(Your objective) The number of lines holding the string "their" is all that is wanted; count them in the records below.

Records to use Block Start

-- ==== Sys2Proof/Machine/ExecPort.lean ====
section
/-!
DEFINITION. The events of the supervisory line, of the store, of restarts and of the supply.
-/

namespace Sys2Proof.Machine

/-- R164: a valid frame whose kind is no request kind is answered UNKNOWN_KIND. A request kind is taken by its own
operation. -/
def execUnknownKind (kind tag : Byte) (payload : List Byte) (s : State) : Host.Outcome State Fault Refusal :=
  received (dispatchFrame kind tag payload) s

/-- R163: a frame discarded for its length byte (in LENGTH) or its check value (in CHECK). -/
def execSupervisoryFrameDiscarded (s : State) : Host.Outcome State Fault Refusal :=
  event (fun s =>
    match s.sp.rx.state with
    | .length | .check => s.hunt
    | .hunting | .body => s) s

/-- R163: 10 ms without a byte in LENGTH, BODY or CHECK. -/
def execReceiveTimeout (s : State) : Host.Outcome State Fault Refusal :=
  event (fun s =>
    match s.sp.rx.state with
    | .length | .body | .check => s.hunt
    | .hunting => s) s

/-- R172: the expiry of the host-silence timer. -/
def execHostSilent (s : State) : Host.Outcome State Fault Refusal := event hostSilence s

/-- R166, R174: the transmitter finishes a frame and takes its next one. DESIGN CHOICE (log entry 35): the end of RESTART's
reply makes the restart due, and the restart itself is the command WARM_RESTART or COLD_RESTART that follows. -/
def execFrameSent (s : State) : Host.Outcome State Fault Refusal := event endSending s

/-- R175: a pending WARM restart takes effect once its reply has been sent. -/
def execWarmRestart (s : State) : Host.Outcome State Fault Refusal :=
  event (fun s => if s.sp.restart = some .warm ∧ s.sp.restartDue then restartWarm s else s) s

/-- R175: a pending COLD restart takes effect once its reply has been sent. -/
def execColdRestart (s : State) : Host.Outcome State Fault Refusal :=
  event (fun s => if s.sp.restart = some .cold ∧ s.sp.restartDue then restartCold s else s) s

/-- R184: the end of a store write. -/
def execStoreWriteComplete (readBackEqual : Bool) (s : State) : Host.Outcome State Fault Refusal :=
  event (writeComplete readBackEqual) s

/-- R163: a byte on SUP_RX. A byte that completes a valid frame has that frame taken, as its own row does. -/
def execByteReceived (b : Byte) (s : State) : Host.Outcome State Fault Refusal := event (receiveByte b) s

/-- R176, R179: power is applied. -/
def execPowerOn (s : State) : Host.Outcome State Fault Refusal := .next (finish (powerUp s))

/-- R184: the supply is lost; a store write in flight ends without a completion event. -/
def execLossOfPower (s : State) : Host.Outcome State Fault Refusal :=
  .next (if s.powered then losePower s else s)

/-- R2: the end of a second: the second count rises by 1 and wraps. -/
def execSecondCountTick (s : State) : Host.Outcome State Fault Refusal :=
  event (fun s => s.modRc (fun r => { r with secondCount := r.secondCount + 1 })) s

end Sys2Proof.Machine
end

Records to use Block End
Records to use Block Start

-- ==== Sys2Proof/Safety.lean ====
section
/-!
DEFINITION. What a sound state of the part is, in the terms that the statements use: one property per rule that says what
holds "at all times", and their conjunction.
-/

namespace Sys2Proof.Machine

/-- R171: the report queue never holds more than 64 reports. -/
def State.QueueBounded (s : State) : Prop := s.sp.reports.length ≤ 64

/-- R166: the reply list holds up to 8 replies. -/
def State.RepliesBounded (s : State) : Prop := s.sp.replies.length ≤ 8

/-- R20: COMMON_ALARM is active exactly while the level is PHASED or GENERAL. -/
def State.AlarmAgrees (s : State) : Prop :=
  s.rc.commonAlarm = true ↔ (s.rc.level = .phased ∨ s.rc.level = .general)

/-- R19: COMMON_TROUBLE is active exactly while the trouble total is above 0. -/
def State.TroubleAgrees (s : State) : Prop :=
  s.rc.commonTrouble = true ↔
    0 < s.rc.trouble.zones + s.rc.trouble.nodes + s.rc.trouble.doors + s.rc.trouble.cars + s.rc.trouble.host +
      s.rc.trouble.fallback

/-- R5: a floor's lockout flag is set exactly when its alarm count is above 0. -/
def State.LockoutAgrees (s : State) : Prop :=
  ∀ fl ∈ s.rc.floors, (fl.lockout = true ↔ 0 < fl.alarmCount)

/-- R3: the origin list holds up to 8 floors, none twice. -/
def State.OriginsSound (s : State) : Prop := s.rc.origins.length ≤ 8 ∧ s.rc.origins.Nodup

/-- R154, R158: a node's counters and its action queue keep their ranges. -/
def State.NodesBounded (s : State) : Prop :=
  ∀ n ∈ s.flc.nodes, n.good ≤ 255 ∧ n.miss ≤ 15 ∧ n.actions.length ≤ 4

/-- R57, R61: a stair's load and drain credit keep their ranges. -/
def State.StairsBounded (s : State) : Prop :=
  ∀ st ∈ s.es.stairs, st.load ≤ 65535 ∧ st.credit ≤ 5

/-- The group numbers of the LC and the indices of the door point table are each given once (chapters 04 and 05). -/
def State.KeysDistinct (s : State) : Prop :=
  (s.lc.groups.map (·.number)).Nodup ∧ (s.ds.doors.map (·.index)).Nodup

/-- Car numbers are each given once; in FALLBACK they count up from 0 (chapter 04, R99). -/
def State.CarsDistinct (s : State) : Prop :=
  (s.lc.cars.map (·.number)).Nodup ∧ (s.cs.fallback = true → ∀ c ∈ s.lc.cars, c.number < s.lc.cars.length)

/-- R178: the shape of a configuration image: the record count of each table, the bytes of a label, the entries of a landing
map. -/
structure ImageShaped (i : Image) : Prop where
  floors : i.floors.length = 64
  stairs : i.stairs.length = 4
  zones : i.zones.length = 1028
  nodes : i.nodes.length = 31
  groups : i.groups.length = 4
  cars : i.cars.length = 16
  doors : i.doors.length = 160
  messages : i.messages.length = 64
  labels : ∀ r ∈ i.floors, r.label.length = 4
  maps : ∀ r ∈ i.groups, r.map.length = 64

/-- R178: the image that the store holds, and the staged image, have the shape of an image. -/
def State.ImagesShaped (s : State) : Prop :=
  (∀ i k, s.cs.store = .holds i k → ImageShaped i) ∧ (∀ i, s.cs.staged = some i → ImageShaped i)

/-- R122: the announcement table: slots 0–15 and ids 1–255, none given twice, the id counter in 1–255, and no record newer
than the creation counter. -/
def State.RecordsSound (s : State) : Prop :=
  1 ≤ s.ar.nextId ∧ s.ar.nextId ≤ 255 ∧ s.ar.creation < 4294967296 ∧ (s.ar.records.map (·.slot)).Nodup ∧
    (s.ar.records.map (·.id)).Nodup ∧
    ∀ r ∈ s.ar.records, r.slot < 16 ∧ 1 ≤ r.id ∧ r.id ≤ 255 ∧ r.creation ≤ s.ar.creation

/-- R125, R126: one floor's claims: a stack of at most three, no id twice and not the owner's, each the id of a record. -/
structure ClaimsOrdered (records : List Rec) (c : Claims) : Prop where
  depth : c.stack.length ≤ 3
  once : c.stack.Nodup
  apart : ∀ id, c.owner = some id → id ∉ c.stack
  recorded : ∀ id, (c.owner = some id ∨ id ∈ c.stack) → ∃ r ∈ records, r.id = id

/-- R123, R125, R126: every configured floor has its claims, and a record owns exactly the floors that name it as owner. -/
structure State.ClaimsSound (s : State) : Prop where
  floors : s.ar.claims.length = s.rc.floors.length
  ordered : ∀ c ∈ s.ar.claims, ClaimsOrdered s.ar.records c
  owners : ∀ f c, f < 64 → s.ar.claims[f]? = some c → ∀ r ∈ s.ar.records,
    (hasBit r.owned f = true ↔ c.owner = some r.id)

Records to use Block End
Records to use Block Start

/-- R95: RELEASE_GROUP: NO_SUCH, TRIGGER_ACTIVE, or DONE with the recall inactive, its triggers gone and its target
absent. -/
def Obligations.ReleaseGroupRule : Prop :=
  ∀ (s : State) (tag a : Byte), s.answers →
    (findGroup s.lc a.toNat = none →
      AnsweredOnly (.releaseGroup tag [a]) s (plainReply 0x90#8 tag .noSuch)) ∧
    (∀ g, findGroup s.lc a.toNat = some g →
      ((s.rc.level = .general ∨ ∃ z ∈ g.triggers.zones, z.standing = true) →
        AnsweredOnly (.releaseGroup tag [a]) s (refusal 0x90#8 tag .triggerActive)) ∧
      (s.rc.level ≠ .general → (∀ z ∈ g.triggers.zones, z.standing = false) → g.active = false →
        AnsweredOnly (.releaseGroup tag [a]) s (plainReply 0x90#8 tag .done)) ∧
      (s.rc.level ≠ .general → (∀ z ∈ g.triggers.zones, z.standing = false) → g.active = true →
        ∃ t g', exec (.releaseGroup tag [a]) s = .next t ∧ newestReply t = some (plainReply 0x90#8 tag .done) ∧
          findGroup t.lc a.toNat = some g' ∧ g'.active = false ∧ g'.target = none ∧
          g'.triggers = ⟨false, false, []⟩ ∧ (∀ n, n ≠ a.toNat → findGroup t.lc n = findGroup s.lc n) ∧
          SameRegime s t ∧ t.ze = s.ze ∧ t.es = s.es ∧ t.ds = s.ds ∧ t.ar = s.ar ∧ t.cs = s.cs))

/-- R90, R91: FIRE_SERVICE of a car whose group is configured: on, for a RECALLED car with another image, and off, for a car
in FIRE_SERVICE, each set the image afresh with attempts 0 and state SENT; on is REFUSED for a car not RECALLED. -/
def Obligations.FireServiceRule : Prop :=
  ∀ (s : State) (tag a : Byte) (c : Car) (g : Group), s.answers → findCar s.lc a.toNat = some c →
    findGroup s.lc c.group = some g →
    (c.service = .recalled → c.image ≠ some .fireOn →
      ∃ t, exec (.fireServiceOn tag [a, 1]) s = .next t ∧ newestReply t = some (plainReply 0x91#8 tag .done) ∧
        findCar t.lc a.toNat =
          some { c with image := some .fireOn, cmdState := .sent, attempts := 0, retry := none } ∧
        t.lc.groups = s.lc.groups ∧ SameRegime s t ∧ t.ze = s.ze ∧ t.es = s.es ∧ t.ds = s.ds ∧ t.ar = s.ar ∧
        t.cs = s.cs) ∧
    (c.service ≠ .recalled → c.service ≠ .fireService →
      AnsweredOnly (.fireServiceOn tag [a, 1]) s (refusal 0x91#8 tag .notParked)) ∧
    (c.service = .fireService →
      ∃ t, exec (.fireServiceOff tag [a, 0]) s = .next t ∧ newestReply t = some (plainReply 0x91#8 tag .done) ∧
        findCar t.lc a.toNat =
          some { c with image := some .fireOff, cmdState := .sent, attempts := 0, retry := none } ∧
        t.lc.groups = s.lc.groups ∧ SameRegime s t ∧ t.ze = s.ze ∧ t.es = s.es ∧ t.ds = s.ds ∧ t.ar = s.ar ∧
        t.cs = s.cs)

Records to use Block End

(Reply to the exercise) 3